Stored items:
--------------------
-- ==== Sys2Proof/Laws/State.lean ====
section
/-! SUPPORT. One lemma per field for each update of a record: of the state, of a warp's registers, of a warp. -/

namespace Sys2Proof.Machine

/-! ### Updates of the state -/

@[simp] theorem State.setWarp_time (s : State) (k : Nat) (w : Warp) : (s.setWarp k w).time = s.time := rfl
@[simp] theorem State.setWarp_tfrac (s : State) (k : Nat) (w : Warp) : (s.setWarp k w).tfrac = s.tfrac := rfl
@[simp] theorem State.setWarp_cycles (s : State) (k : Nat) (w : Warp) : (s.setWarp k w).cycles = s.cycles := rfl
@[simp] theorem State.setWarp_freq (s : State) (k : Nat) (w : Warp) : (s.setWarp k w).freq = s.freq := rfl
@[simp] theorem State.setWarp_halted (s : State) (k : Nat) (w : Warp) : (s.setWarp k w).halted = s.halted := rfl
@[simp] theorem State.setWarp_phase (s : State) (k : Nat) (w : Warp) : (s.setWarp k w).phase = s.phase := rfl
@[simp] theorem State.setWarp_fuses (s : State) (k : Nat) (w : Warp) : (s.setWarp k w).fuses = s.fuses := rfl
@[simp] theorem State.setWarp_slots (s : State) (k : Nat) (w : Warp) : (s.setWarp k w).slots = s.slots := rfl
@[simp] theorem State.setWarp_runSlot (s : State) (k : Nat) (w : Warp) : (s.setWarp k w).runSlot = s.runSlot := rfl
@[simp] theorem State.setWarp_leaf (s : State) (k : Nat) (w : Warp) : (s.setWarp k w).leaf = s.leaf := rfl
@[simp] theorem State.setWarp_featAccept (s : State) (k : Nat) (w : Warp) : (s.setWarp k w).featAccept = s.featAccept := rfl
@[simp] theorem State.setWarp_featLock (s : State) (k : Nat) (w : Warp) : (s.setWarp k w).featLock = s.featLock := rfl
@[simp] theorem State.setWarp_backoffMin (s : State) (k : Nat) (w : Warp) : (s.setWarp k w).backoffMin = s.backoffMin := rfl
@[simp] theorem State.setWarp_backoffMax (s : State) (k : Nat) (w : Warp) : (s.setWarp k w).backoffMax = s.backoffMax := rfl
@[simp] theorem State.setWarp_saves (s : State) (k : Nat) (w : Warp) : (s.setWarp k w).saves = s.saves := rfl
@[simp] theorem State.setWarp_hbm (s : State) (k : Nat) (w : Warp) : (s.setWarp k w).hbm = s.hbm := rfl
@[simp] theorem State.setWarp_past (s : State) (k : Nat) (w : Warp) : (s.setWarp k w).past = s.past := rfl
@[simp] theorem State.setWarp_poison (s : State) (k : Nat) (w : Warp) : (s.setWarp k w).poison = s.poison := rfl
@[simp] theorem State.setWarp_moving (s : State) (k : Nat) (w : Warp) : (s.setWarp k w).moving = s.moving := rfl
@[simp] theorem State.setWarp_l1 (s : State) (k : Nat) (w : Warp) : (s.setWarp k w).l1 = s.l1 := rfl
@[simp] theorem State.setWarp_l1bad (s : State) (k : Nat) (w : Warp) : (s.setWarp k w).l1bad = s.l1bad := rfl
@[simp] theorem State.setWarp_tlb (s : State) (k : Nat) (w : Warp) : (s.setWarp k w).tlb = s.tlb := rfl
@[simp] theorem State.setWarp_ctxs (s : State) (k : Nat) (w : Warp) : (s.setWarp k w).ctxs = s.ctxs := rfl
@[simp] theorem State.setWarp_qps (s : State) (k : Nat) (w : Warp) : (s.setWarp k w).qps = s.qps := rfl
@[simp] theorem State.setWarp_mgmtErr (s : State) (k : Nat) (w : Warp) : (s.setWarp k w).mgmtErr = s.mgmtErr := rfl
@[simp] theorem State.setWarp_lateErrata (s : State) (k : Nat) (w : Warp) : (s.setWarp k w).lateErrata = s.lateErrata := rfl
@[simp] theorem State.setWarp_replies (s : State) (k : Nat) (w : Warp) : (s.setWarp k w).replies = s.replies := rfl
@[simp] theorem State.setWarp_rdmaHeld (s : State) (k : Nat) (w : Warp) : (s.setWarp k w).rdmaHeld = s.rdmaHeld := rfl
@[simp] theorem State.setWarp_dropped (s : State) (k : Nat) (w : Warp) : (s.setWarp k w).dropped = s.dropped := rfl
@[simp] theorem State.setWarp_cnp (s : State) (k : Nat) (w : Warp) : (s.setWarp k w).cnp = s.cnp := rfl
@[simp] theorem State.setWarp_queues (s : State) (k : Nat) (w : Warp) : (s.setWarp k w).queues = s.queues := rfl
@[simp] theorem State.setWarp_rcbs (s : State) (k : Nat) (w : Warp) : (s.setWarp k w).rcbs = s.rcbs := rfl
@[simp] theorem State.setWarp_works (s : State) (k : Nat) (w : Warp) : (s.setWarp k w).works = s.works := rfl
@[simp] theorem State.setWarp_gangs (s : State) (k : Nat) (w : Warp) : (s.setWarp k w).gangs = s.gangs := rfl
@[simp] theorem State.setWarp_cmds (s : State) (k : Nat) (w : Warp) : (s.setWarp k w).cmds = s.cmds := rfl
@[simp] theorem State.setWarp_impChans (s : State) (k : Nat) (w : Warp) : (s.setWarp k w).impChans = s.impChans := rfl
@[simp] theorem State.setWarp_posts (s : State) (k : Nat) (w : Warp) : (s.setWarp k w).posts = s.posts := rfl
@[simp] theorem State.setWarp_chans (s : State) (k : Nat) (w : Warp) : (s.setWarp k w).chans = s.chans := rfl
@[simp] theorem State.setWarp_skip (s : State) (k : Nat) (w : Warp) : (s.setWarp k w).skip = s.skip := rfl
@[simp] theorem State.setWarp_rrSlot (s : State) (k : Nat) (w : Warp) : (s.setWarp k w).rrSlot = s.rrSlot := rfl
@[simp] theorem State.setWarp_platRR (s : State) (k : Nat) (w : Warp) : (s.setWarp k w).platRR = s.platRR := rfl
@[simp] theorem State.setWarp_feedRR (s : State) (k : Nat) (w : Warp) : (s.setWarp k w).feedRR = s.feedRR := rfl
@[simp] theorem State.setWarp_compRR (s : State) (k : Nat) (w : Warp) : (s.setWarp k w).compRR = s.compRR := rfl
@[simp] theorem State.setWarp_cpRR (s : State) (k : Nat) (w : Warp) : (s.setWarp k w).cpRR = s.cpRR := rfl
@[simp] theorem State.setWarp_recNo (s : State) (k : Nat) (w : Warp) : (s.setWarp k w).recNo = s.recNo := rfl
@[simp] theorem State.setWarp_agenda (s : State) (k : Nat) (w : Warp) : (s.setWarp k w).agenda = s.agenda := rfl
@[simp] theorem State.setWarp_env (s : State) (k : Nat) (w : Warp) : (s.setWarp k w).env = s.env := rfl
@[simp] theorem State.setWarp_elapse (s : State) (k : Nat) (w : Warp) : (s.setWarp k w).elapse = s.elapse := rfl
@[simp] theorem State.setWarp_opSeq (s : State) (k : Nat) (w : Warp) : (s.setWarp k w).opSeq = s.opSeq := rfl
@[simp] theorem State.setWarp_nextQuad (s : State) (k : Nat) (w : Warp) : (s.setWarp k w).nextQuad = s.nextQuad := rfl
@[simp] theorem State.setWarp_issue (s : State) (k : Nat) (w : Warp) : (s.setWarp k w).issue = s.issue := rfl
--------------------
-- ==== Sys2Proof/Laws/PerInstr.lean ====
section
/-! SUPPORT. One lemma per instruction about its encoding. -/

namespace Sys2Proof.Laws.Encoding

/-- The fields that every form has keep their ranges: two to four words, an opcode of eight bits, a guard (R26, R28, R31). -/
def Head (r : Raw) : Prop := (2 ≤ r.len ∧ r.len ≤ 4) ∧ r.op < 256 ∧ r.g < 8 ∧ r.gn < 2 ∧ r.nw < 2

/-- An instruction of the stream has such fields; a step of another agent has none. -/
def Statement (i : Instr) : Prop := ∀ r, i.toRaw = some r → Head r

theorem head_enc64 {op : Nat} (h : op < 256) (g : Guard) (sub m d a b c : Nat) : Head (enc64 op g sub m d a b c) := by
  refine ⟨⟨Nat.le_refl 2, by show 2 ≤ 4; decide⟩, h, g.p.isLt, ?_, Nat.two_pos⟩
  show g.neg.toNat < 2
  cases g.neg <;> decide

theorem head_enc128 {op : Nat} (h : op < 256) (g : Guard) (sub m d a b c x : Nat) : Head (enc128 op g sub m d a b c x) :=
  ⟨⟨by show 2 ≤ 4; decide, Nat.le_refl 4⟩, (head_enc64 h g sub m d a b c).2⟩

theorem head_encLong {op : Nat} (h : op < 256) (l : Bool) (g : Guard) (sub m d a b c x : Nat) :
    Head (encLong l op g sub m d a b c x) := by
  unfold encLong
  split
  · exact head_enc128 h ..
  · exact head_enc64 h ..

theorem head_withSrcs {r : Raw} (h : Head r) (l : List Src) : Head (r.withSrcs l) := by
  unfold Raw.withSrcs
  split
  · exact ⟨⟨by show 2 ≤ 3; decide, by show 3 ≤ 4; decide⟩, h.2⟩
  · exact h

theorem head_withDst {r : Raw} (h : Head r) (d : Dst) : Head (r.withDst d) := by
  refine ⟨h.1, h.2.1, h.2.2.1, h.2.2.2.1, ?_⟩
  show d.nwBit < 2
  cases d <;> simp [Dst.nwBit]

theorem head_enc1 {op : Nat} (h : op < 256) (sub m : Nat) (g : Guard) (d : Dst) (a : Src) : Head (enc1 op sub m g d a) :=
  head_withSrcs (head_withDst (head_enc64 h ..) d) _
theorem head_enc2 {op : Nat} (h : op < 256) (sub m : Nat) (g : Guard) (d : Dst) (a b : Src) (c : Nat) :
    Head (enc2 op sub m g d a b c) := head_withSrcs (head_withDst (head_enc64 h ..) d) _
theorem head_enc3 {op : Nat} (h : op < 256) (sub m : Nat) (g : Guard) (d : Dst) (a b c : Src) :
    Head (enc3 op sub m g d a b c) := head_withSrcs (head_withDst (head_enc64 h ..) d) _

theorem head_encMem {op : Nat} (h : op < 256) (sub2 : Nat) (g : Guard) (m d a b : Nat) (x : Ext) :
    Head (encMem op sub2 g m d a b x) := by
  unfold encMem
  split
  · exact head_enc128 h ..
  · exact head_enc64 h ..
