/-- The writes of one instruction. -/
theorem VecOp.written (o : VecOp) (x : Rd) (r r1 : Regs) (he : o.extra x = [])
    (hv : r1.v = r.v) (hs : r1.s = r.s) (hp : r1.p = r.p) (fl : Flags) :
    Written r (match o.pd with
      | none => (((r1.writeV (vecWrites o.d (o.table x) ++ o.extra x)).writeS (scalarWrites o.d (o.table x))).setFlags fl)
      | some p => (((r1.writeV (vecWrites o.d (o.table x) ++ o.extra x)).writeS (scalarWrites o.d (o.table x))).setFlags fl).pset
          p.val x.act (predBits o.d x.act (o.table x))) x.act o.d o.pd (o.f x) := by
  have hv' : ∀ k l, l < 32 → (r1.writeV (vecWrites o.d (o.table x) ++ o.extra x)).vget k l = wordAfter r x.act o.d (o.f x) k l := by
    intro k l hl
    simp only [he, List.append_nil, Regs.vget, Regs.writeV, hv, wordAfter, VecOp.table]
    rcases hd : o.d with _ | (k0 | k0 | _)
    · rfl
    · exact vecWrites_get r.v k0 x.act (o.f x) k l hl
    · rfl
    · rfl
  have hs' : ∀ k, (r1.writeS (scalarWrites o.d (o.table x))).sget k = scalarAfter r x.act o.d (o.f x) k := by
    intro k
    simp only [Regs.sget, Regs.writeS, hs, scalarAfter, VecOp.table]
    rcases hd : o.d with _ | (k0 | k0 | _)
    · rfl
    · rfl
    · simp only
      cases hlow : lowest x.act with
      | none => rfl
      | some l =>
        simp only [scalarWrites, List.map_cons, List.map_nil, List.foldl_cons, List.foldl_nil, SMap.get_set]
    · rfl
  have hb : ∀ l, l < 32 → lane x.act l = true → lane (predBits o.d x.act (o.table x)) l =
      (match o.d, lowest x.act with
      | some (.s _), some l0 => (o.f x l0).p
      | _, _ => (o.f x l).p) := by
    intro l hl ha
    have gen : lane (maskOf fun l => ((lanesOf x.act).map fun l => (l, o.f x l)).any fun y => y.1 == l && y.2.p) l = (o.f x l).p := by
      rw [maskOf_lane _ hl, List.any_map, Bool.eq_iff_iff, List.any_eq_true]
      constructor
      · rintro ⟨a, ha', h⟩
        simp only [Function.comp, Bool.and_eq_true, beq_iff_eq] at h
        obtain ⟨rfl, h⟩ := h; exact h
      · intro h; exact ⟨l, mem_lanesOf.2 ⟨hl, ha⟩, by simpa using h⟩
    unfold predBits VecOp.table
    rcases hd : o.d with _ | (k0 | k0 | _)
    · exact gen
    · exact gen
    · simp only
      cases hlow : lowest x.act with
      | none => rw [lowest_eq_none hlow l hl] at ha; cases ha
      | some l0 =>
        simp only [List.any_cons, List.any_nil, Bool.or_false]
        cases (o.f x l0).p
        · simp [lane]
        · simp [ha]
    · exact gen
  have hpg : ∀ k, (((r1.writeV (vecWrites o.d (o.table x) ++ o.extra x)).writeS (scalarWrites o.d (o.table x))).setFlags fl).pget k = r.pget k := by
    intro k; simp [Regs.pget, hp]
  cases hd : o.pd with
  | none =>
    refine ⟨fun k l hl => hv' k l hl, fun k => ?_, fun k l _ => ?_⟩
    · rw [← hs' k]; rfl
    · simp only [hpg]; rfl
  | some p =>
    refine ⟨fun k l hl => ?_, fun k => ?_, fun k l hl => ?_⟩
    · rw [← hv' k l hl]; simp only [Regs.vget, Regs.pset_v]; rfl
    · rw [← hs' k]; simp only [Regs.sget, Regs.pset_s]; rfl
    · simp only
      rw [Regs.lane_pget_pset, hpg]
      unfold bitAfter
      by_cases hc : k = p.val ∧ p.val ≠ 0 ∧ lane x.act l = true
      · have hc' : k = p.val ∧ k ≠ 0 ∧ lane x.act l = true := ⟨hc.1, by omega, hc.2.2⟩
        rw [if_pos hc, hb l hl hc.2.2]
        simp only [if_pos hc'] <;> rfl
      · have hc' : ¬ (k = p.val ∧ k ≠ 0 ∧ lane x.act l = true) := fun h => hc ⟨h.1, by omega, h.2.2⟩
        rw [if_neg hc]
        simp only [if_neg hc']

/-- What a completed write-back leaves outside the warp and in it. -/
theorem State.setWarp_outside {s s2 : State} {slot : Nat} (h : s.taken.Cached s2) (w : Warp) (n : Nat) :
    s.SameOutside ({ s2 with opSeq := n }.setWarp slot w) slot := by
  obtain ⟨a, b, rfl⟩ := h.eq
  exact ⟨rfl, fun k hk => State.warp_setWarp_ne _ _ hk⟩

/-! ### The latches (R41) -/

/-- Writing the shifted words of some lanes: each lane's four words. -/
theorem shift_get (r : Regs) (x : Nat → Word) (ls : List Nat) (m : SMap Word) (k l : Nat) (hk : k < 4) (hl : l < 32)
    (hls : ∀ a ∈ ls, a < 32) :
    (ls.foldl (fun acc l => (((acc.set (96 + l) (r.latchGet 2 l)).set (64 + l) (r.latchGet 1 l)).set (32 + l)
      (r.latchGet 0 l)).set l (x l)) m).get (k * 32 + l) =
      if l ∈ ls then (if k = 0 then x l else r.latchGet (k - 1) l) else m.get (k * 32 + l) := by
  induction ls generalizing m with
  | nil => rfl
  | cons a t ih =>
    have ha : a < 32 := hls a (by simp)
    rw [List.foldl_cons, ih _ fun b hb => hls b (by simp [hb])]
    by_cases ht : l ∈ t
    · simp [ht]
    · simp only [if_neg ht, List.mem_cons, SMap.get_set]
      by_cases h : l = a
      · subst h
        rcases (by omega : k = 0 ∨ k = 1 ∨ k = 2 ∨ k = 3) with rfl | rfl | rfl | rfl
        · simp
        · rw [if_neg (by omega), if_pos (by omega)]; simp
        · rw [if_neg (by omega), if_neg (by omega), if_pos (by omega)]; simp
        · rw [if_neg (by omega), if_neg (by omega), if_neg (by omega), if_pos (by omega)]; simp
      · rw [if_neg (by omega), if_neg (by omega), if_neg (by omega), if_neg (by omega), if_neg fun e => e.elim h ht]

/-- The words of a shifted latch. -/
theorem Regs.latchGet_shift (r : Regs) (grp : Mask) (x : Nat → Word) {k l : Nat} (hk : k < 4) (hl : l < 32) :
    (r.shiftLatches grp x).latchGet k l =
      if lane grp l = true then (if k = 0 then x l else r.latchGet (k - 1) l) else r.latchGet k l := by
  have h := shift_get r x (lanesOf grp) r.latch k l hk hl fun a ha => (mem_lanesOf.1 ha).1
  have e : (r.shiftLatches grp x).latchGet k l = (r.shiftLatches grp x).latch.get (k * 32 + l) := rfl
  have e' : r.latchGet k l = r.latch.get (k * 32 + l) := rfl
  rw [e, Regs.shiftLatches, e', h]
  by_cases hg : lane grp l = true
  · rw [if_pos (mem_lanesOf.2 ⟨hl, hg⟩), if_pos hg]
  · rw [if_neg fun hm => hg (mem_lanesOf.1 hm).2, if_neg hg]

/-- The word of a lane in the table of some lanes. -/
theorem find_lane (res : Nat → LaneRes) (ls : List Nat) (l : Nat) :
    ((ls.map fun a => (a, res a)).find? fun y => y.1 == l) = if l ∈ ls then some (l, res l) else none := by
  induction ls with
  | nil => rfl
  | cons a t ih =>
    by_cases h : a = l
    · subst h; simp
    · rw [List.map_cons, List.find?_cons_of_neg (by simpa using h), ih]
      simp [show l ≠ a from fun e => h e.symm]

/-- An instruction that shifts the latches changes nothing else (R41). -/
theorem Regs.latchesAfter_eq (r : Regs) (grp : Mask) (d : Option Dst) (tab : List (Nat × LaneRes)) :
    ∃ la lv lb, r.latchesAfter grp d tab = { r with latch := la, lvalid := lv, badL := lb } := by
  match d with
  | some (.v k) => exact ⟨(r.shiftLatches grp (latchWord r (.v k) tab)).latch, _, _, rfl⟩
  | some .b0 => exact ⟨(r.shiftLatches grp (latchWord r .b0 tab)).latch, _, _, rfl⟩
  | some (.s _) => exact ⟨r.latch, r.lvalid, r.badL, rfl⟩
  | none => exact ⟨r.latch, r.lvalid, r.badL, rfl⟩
--------------------
Brief: Your answer should consist only of the lines above between the line holding "of a warp. -/" and the line holding "s.hbm := rfl", inclusive, each transcribed exactly.

Reply:
/-! SUPPORT. One lemma per field for each update of a record: of the state, of a warp's registers, of a warp. -/

namespace Sys2Proof.Machine

/-! ### Updates of the state -/

@[simp] theorem State.setWarp_time (s : State) (k : Nat) (w : Warp) : (s.setWarp k w).time = s.time := rfl
@[simp] theorem State.setWarp_tfrac (s : State) (k : Nat) (w : Warp) : (s.setWarp k w).tfrac = s.tfrac := rfl
@[simp] theorem State.setWarp_cycles (s : State) (k : Nat) (w : Warp) : (s.setWarp k w).cycles = s.cycles := rfl
@[simp] theorem State.setWarp_freq (s : State) (k : Nat) (w : Warp) : (s.setWarp k w).freq = s.freq := rfl
@[simp] theorem State.setWarp_halted (s : State) (k : Nat) (w : Warp) : (s.setWarp k w).halted = s.halted := rfl
@[simp] theorem State.setWarp_phase (s : State) (k : Nat) (w : Warp) : (s.setWarp k w).phase = s.phase := rfl
@[simp] theorem State.setWarp_fuses (s : State) (k : Nat) (w : Warp) : (s.setWarp k w).fuses = s.fuses := rfl
@[simp] theorem State.setWarp_slots (s : State) (k : Nat) (w : Warp) : (s.setWarp k w).slots = s.slots := rfl
@[simp] theorem State.setWarp_runSlot (s : State) (k : Nat) (w : Warp) : (s.setWarp k w).runSlot = s.runSlot := rfl
@[simp] theorem State.setWarp_leaf (s : State) (k : Nat) (w : Warp) : (s.setWarp k w).leaf = s.leaf := rfl
@[simp] theorem State.setWarp_featAccept (s : State) (k : Nat) (w : Warp) : (s.setWarp k w).featAccept = s.featAccept := rfl
@[simp] theorem State.setWarp_featLock (s : State) (k : Nat) (w : Warp) : (s.setWarp k w).featLock = s.featLock := rfl
@[simp] theorem State.setWarp_backoffMin (s : State) (k : Nat) (w : Warp) : (s.setWarp k w).backoffMin = s.backoffMin := rfl
@[simp] theorem State.setWarp_backoffMax (s : State) (k : Nat) (w : Warp) : (s.setWarp k w).backoffMax = s.backoffMax := rfl
@[simp] theorem State.setWarp_saves (s : State) (k : Nat) (w : Warp) : (s.setWarp k w).saves = s.saves := rfl
@[simp] theorem State.setWarp_hbm (s : State) (k : Nat) (w : Warp) : (s.setWarp k w).hbm = s.hbm := rfl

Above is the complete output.